== Input material ==

-- ==== Sys2Proof/Tests/Slice0.lean ====
section
/-! SUPPORT. Tests. The expected results are the vectors of spec/95_test_vectors.md (their names are
in the comments) or are worked by hand from the rule named; then a witness for the hypotheses of each
statement of Certificates/Slice0/Obligations.lean. -/

namespace Sys2Proof.Tests

open Sys2Proof Sys2Proof.Machine

/-! ### Helpers -/

/-- The inputs of a step in which no time passes. -/
def input (keys : BitVec 16) (rnd : Byte) : StepInput :=
  { elapsed := ⟨0, 0⟩, keys := keys, rnd := rnd, presents := false }

/-- The state after reset with registers set. -/
def regs (l : List (Reg × Byte)) : State :=
  l.foldl (fun s p => s.writeReg p.1 p.2) State.reset

/-- The same with the index register set. -/
def regsI (i : Addr) (l : List (Reg × Byte)) : State := (regs l).setI i

/-- The state after reset with bytes in memory. -/
def withBytes (s : State) (a : Nat) (bs : List Byte) : State :=
  s.setMem (Memory.setBytes s.mem a bs)

/-- The state of a next state; where there is none, the state after reset. -/
def after : Host.Outcome State Fault Refusal → State
  | .next t => t
  | .fault _ => State.reset
  | .refused _ => State.reset

/-- The state after one step that runs the given word with the given inputs. -/
def runWith (x : StepInput) (w : Nat) (s : State) : State :=
  after (step (State.withFetchWord { s with port := { s.port with pending := [x] } } 16 w))

/-- The same with no key down and the random byte 0. -/
def run (w : Nat) (s : State) : State := runWith (input 0 0) w s

/-- The pixels that are 1 in some rows, as pairs of row and column. -/
def lit (s : State) (rows : List (Fin 32)) : List (Nat × Nat) :=
  rows.flatMap fun r =>
    ((List.finRange 64).filter fun c => Frame.pixel s.fb r c).map fun c => (r.val, c.val)

/-! ### Well-formedness refuses the spelling that a pattern does not show (R76) -/

theorem test_wf_refuses_cls : Instr.wellFormed (.cls 1) = false := by decide
theorem test_wf_refuses_ret : Instr.wellFormed (.ret 7) = false := by decide
theorem test_wf_refuses_seReg : Instr.wellFormed (.seReg 1 2 7) = false := by decide
theorem test_wf_refuses_sneReg : Instr.wellFormed (.sneReg 1 2 15) = false := by decide
theorem test_wf_accepts :
    ([.cls 0, .ret 0, .seReg 1 2 0, .sneReg 1 2 0, .shr 4 9, .jp 0xFFF].all Instr.wellFormed) = true := by
  decide

/-! ### Decoding: words written bit by bit from the patterns of R74 -/

theorem test_decode_control :
    [0b0000_0000_1110_1110, 0b0001_0010_0000_0100, 0b0010_1010_1011_1100, 0b0011_0011_0100_0010,
      0b0100_0011_0100_0011, 0b0101_0001_0010_0000, 0b1001_0001_0010_0000].map decodeWord =
    [.ok (.ret 0), .ok (.jp 0x204), .ok (.call 0xABC), .ok (.seImm 3 0x42), .ok (.sneImm 3 0x43),
      .ok (.seReg 1 2 0), .ok (.sneReg 1 2 0)] := by decide

theorem test_decode_alu_immediate :
    [0b0110_1010_0010_1111, 0b0111_1111_0000_0001, 0b1100_0001_1111_0000].map decodeWord =
    [.ok (.ldImm 10 0x2F), .ok (.addImm 15 0x01), .ok (.rnd 1 0xF0)] := by decide

theorem test_decode_alu_register :
    [0b1000_1010_1011_0000, 0b1000_0001_0010_0001, 0b1000_0001_0010_0010, 0b1000_0001_0010_0011,
      0b1000_0001_1111_0100, 0b1000_0001_0010_0101, 0b1000_0100_1001_0110, 0b1000_0001_0010_0111,
      0b1000_0100_0000_1110].map decodeWord =
    [.ok (.ldReg 10 11), .ok (.or 1 2), .ok (.and 1 2), .ok (.xor 1 2), .ok (.addReg 1 15),
      .ok (.subReg 1 2), .ok (.shr 4 9), .ok (.subnReg 1 2), .ok (.shl 4 0)] := by decide

theorem test_decode_index_memory :
    [0b1010_1111_1111_1111, 0b1111_0000_0001_1110, 0b1111_0000_0010_1001, 0b1111_0000_0011_0011,
      0b1111_1111_0101_0101, 0b1111_0001_0110_0101].map decodeWord =
    [.ok (.ldI 0xFFF), .ok (.addI 0), .ok (.ldGlyph 0), .ok (.ldDigits 0), .ok (.storeRegs 15),
      .ok (.loadRegs 1)] := by decide

theorem test_decode_display :
    [0b0000_0000_1110_0000, 0b1101_0000_0001_0011].map decodeWord =
    [.ok (.cls 0), .ok (.drw 0 1 3)] := by decide

theorem test_decode_keypad_timers :
    [0b1110_0011_1001_1110, 0b1110_0011_1010_0001, 0b1111_0101_0000_1010, 0b1111_0010_0000_0111,
      0b1111_0000_0001_0101, 0b1111_0101_0001_1000].map decodeWord =
    [.ok (.skp 3), .ok (.sknp 3), .ok (.waitKey 5), .ok (.ldRegDT 2), .ok (.ldDTReg 0),
      .ok (.ldSTReg 5)] := by decide

/-- VCF8, VCF15: the ignored nibbles are kept and do not choose the row. -/
theorem test_decode_ignored_nibble :
    [0x07EE, 0x5127].map decodeWord = [.ok (.ret 7), .ok (.seReg 1 2 7)] := by decide

/-- VCF21, VCF22, VAL35, VKT7, VKT15, S10: words that are no instruction. -/
theorem test_decode_unknown :
    ([0xB123, 0x0000, 0x8128, 0xE39F, 0xF000, 0xFFFF].all fun w =>
      decodeWord w == .error (.unknownInstruction w)) = true := by decide

/-- S12: the byte at the lower address is the high one. -/
theorem test_decode_bytes :
    decode [0x12, 0x0C, 0x77] = .ok (.jp 0x20C, [0x77]) := by decide
theorem test_decode_one_byte : decode [0x12] = .error .tooFewBytes := by decide
theorem test_decodeTableWord : decodeTableWord 16 0xF155 = some (.storeRegs 1) := by decide

/-- R74: each row's match word is read as an instruction of that very row. -/
theorem test_rows_of_the_table :
    (opcodeRows.all fun p =>
      match decodeWord p.2 with
      | .ok i => i.rowMask == p.1 && i.rowMatch == p.2
      | .error _ => false) = true := by decide

/-! ### Control transfer (section 2.1 of the vectors) -/

/-- VCF1 -/
theorem test_jp : (run 0x1204 State.reset).pc = 0x0204 := by decide
/-- VCF2: an odd target is legal. -/
theorem test_jp_odd : (run 0x1201 State.reset).pc = 0x0201 := by decide
/-- VCF4 -/
theorem test_call : (run 0x2ABC State.reset).stack = [0x0202] ∧ (run 0x2ABC State.reset).pc = 0x0ABC := by
  decide
/-- VCF5 -/
theorem test_call_full :
    (run 0x2ABC (State.reset.setStack (List.replicate 16 0x0300))).fault =
      some { cause := .stackOverflow 0x0202, faultAddr := 0x0200 } := by decide
/-- VCF6: the spec writes the top entry last, the model first. -/
theorem test_ret :
    (run 0x00EE (State.reset.setStack [0x0300, 0x0206])).pc = 0x0300 ∧
      (run 0x00EE (State.reset.setStack [0x0300, 0x0206])).stack = [0x0206] := by decide
/-- VCF7 -/
theorem test_ret_empty :
    (run 0x00EE State.reset).fault = some { cause := .stackUnderflow, faultAddr := 0x0200 } ∧
      (run 0x00EE State.reset).pc = 0x0202 := by decide
/-- VCF9, VCF10 -/
theorem test_seImm :
    (run 0x3342 (regs [(3, 0x42)])).pc = 0x0204 ∧ (run 0x3343 (regs [(3, 0x42)])).pc = 0x0202 := by
  decide
/-- VCF11, VCF12 -/
theorem test_sneImm :
    (run 0x4342 (regs [(3, 0x42)])).pc = 0x0202 ∧ (run 0x4343 (regs [(3, 0x42)])).pc = 0x0204 := by
  decide
/-- VCF14, VCF15 -/
theorem test_seReg :
    (run 0x5120 (regs [(1, 9), (2, 8)])).pc = 0x0202 ∧
      (run 0x5127 (regs [(1, 9), (2, 9)])).pc = 0x0204 := by decide
/-- VCF17, VCF18 -/
theorem test_sneReg :
    (run 0x9120 (regs [(1, 9), (2, 8)])).pc = 0x0204 ∧
      (run 0x9120 (regs [(1, 9), (2, 9)])).pc = 0x0202 := by decide
/-- VCF20: a skip at the top of memory leaves pc above 4095. -/
theorem test_skip_at_top : (run 0x3000 (State.reset.jump 0x0FFE)).pc = 0x1002 := by decide
/-- VCF3, second step: the fetch at 0x0FFF faults at its second byte. -/
theorem test_fetch_fault :
    (after (step (State.reset.jump 0x0FFF))).fault =
      some { cause := .memOutOfBounds 0x1000, faultAddr := 0x0FFF } ∧
    (after (step (State.reset.jump 0x0FFF))).pc = 0x0FFF := by decide
/-- S10: the diagnostic carries the word and its address. -/
theorem test_unknown :
    (run 0xFFFF State.reset).port.event = some (.unknownInstruction 0xFFFF 0x0200) ∧
      (run 0xFFFF State.reset).pc = 0x0202 ∧ (run 0xFFFF State.reset).halted = false := by decide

===

**Your instructions:** Write out exactly the lines above between the line with "in the comments)" and the line with "((List.finRange 64).filter fun", inclusive, and nothing beyond them.

**Final answer:**
in the comments) or are worked by hand from the rule named; then a witness for the hypotheses of each
statement of Certificates/Slice0/Obligations.lean. -/

namespace Sys2Proof.Tests

open Sys2Proof Sys2Proof.Machine

/-! ### Helpers -/

/-- The inputs of a step in which no time passes. -/
def input (keys : BitVec 16) (rnd : Byte) : StepInput :=
  { elapsed := ⟨0, 0⟩, keys := keys, rnd := rnd, presents := false }

/-- The state after reset with registers set. -/
def regs (l : List (Reg × Byte)) : State :=
  l.foldl (fun s p => s.writeReg p.1 p.2) State.reset

/-- The same with the index register set. -/
def regsI (i : Addr) (l : List (Reg × Byte)) : State := (regs l).setI i

/-- The state after reset with bytes in memory. -/
def withBytes (s : State) (a : Nat) (bs : List Byte) : State :=
  s.setMem (Memory.setBytes s.mem a bs)

/-- The state of a next state; where there is none, the state after reset. -/
def after : Host.Outcome State Fault Refusal → State
  | .next t => t
  | .fault _ => State.reset
  | .refused _ => State.reset

/-- The state after one step that runs the given word with the given inputs. -/
def runWith (x : StepInput) (w : Nat) (s : State) : State :=
  after (step (State.withFetchWord { s with port := { s.port with pending := [x] } } 16 w))

/-- The same with no key down and the random byte 0. -/
def run (w : Nat) (s : State) : State := runWith (input 0 0) w s

/-- The pixels that are 1 in some rows, as pairs of row and column. -/
def lit (s : State) (rows : List (Fin 32)) : List (Nat × Nat) :=
  rows.flatMap fun r =>
    ((List.finRange 64).filter fun c => Frame.pixel s.fb r c).map fun c => (r.val, c.val)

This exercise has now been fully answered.